(Work to complete):
Beginning with the line below that contains "FETCH and TAKE STATUS CLEAR (chapter 5). -/" and ending with the line that contains "nameValid a.name &&", copy every line exactly. Copy nothing else.

---------- Data shown

-- ==== Sys2Proof/Machine/TakeRequests.lean ====
section
/-! DEFINITION. The meanings of TAKE PROTECT, TAKE ERASE, TAKE OPEN, STAGE, STAGE COMMIT, TAKE CLOSE, TAKE DISCARD, TAKE
FETCH and TAKE STATUS CLEAR (chapter 5). -/

namespace Sys2Proof.Machine

open Sys2Proof

/-! ### Protection and erasing (R89, R91) -/

def judgeTakeProtect (a : ProtectArgs) : Judge := fun s =>
  match slotOf a.slot with
  | none => refuse .badValue s
  | some i =>
    let x := s.mem.slots[i]
    if !x.finished then refuse .wrongState s
    else match a.action with
      | .lock => done (s.setSlot i fun x => { x with locked := true, openLocked := true })
      | .unlock =>
        if x.down && s.mem.protectClosed then refuse .takeProtected s
        else done (s.setSlot i fun x => { x with locked := false, openLocked := false })
      | .lockDown => done (s.setSlot i fun x => { x with down := true, locked := true, openLocked := true })

/-- A fetch of the slot is in progress (R98). -/
def State.fetched (s : State) (i : SlotNo) : Bool := s.mem.fetches.any fun f => f.slot = i

/-- The slot is the take of an active playback (R91). -/
def State.playing (s : State) (i : SlotNo) : Bool := s.playActive && s.play.slot = some i

def judgeTakeErase (slot : Nat) : Judge := fun s =>
  match slotOf slot with
  | none => refuse .badValue s
  | some i =>
    let x := s.mem.slots[i]
    if !x.finished || s.playing i || s.fetched i then refuse .wrongState s
    else if x.locked then refuse .takeProtected s
    else done (emptySlot i s)

/-! ### Uploading (R92 to R97) -/

/-- The header values TAKE OPEN judges (R92). -/
def openValid (a : OpenArgs) : Bool :=
  nameValid a.name && LaneSet.inRange a.lanes && 1 ≤ LaneSet.count a.lanes &&
    8 ≤ a.n && a.n ≤ 64 && 8000 ≤ a.period && a.period ≤ 50000 && a.lensTag ≤ 65535

def openHeader (a : OpenArgs) : Header where
  name := a.name
  lanes := a.lanes
  n := a.n
  period := a.period
  referenced := a.referenced
  lensTag := a.lensTag
  length := 0
  interrupted := false
  impliedResume := false

/-- The slot is EMPTY and not reserved for an ARMED recording (R92, R104). -/
def State.slotFree (s : State) (i : SlotNo) : Bool :=
  s.mem.slots[i].state = .empty && !(s.recorder.state = .armed && s.recorder.slot = some i)

/-- An accepted TAKE OPEN (R92). -/
def openSlot (i : SlotNo) (a : OpenArgs) (s : State) : State :=
  let s1 := emptyBuffers (s.setSlot i fun x =>
    { x with state := .uploading, header := some (openHeader a), blocks := [], locked := false, down := false,
             openLocked := false })
  queueDir i (s1.setMem { s1.mem with upload := { nextOffset := 0, spanOpen := false } })

def judgeTakeOpen (a : OpenArgs) : Judge := fun s =>
  match slotOf a.slot with
  | none => refuse .badValue s
  | some i =>
    if !openValid a then refuse .badValue s
    else if !s.slotFree i then refuse .wrongState s
    else if s.uploadSlot.isSome then refuse .busy s
    else if s.lowestFree.isNone then refuse .noRoom s
    else done (openSlot i a s)

/-- The buffer a STAGE goes to: the FILLING one; failing that, the EMPTY one, A if both are (R93). -/
def State.stageTarget (s : State) : Option (Fin 2) :=
  if s.mem.buffers[0].state = .filling then some 0
  else if s.mem.buffers[1].state = .filling then some 1
  else if s.mem.buffers[0].state = .empty then some 0
  else if s.mem.buffers[1].state = .empty then some 1
  else none

/-- The samples are appended as sent (R93). -/
def appendStaged (xs : List StagedSample) (b : StageBuffer) : StageBuffer :=
  { b with state := .filling, samples := b.samples ++ xs }

def judgeStage (xs : List StagedSample) : Judge := fun s =>
  if s.uploadSlot.isNone then refuse .wrongState s
  else if xs.isEmpty || xs.any (fun x => x.pos.length < 1 || 12 < x.pos.length) then refuse .badValue s
  else match s.stageTarget with
    | none => refuse .busy s
    | some k =>
      if 65536 < stageBytes (s.mem.buffers[k].samples ++ xs) then refuse .badValue s
      else done (s.setBuffer k (appendStaged xs))

/-- The FILLING buffer (R94). -/
def State.fillingBuffer (s : State) : Option (Fin 2) :=
  if s.mem.buffers[0].state = .filling then some 0
  else if s.mem.buffers[1].state = .filling then some 1
  else none

/-- The lanes of the uploading take. -/
def State.uploadLanes (s : State) (i : SlotNo) : Nat := match s.mem.slots[i].header with
  | some h => h.laneCount
  | none => 0

/-- A valid chunk is QUEUED with its commit order (R94). -/
def queueChunk (k : Fin 2) (u : Upload) (s : State) : State :=
  let s1 := s.setBuffer k fun b =>
    { b with state := .queued s.mem.nextCommit, first := (b.samples.head?.map fun x => x.offset).getD 0, last := none }
  s1.setMem { s1.mem with upload := u, nextCommit := s.mem.nextCommit + 1 }

def judgeStageCommit (_ : Unit) : Judge := fun s =>
  match s.fillingBuffer, s.uploadSlot with
  | some k, some i =>
    match checkChunk (s.uploadLanes i) 0 s.mem.upload s.mem.buffers[k].samples with
    | .ok u => accept (queueChunk k u s)
    | .error j =>
      (setChunkReject (s.setBuffer k fun _ => StageBuffer.reset),
        some { Answer.refused .badValue with payload := .failingSample j })
  | _, _ => refuse .wrongState s

def judgeTakeClose (_ : Unit) : Judge := fun s =>
  match s.uploadSlot with
  | none => refuse .wrongState s
  | some i =>
    if s.mem.slots[i].length = 0 then refuse .wrongState s
    else if s.mem.buffers[0].state ≠ .empty ∨ s.mem.buffers[1].state ≠ .empty then refuse .busy s
    else done (completeSlot i (fun h => { h with impliedResume := s.mem.upload.spanOpen }) s)

def judgeTakeDiscard (_ : Unit) : Judge := fun s =>
  if s.uploadSlot.isNone then refuse .wrongState s else done (discardUpload s)

/-! ### Fetching (R98) and the sticky flags (R87) -/

/-- An accepted fetch; its REPLY follows the reads. -/
def acceptFetch (rx : Rx) (i : SlotNo) (a : FetchArgs) (s : State) : State × Option Answer :=
  let n := min a.count (s.mem.slots[i].length - a.first)
  let f : Fetch :=
    { port := rx.port, tag := rx.tag, slot := i, next := a.first, left := n, samples := [], adjusted := n ≠ a.count }
  (s.setMem { s.mem with fetches := s.mem.fetches ++ [f] }, none)

def judgeTakeFetch (rx : Rx) (a : FetchArgs) : Judge := fun s =>
  match slotOf a.slot with
  | none => refuse .badValue s
  | some i =>
    if a.count = 0 ∨ 64 < a.count then refuse .badValue s
    else if !s.mem.slots[i].finished then refuse .wrongState s
    else if s.mem.slots[i].length ≤ a.first then refuse .badValue s
    else if s.mem.fetches.any fun f => f.port = rx.port then refuse .busy s
    else acceptFetch rx i a s

def judgeStatusClear (_ : Unit) : Judge := fun s => done (clearSticky s)

/-! ### Meanings -/

/-- TAKE PROTECT (R89). -/
def execTakeProtect (rx : Rx) (body : Body ProtectArgs) (s : State) : Host.Outcome State Fault Refusal :=
  .next (settle (takeRequest rx body (fun a => forMotion rx.port (judgeTakeProtect a)) s))

/-- TAKE ERASE (R91). -/
def execTakeErase (rx : Rx) (body : Body Nat) (s : State) : Host.Outcome State Fault Refusal :=
  .next (settle (takeRequest rx body (fun a => forMotion rx.port (judgeTakeErase a)) s))

/-- TAKE OPEN (R92). -/
def execTakeOpen (rx : Rx) (body : Body OpenArgs) (s : State) : Host.Outcome State Fault Refusal :=
  .next (settle (takeRequest rx body (fun a => forMotion rx.port (judgeTakeOpen a)) s))

/-- STAGE (R93). -/
def execStage (rx : Rx) (body : Body (List StagedSample)) (s : State) : Host.Outcome State Fault Refusal :=
  .next (settle (takeRequest rx body (fun a => forMotion rx.port (judgeStage a)) s))

/-- STAGE COMMIT (R94). -/
def execStageCommit (rx : Rx) (body : Body Unit) (s : State) : Host.Outcome State Fault Refusal :=
  .next (settle (takeRequest rx body (fun a => forMotion rx.port (judgeStageCommit a)) s))

/-- TAKE CLOSE (R96). -/
def execTakeClose (rx : Rx) (body : Body Unit) (s : State) : Host.Outcome State Fault Refusal :=
  .next (settle (takeRequest rx body (fun a => forMotion rx.port (judgeTakeClose a)) s))

/-- TAKE DISCARD (R97). -/
def execTakeDiscard (rx : Rx) (body : Body Unit) (s : State) : Host.Outcome State Fault Refusal :=
  .next (settle (takeRequest rx body (fun a => forMotion rx.port (judgeTakeDiscard a)) s))

/-- TAKE FETCH (R98). -/
def execTakeFetch (rx : Rx) (body : Body FetchArgs) (s : State) : Host.Outcome State Fault Refusal :=
  .next (settle (takeRequest rx body (judgeTakeFetch rx) s))

/-- TAKE STATUS CLEAR (R87). -/
def execTakeStatusClear (rx : Rx) (body : Body Unit) (s : State) : Host.Outcome State Fault Refusal :=
  .next (settle (takeRequest rx body (fun a => forMotion rx.port (judgeStatusClear a)) s))

end Sys2Proof.Machine
end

--------------------

(Response to the task):
FETCH and TAKE STATUS CLEAR (chapter 5). -/

namespace Sys2Proof.Machine

open Sys2Proof

/-! ### Protection and erasing (R89, R91) -/

def judgeTakeProtect (a : ProtectArgs) : Judge := fun s =>
  match slotOf a.slot with
  | none => refuse .badValue s
  | some i =>
    let x := s.mem.slots[i]
    if !x.finished then refuse .wrongState s
    else match a.action with
      | .lock => done (s.setSlot i fun x => { x with locked := true, openLocked := true })
      | .unlock =>
        if x.down && s.mem.protectClosed then refuse .takeProtected s
        else done (s.setSlot i fun x => { x with locked := false, openLocked := false })
      | .lockDown => done (s.setSlot i fun x => { x with down := true, locked := true, openLocked := true })

/-- A fetch of the slot is in progress (R98). -/
def State.fetched (s : State) (i : SlotNo) : Bool := s.mem.fetches.any fun f => f.slot = i

/-- The slot is the take of an active playback (R91). -/
def State.playing (s : State) (i : SlotNo) : Bool := s.playActive && s.play.slot = some i

def judgeTakeErase (slot : Nat) : Judge := fun s =>
  match slotOf slot with
  | none => refuse .badValue s
  | some i =>
    let x := s.mem.slots[i]
    if !x.finished || s.playing i || s.fetched i then refuse .wrongState s
    else if x.locked then refuse .takeProtected s
    else done (emptySlot i s)

/-! ### Uploading (R92 to R97) -/

/-- The header values TAKE OPEN judges (R92). -/
def openValid (a : OpenArgs) : Bool :=
  nameValid a.name && LaneSet.inRange a.lanes && 1 ≤ LaneSet.count a.lanes &&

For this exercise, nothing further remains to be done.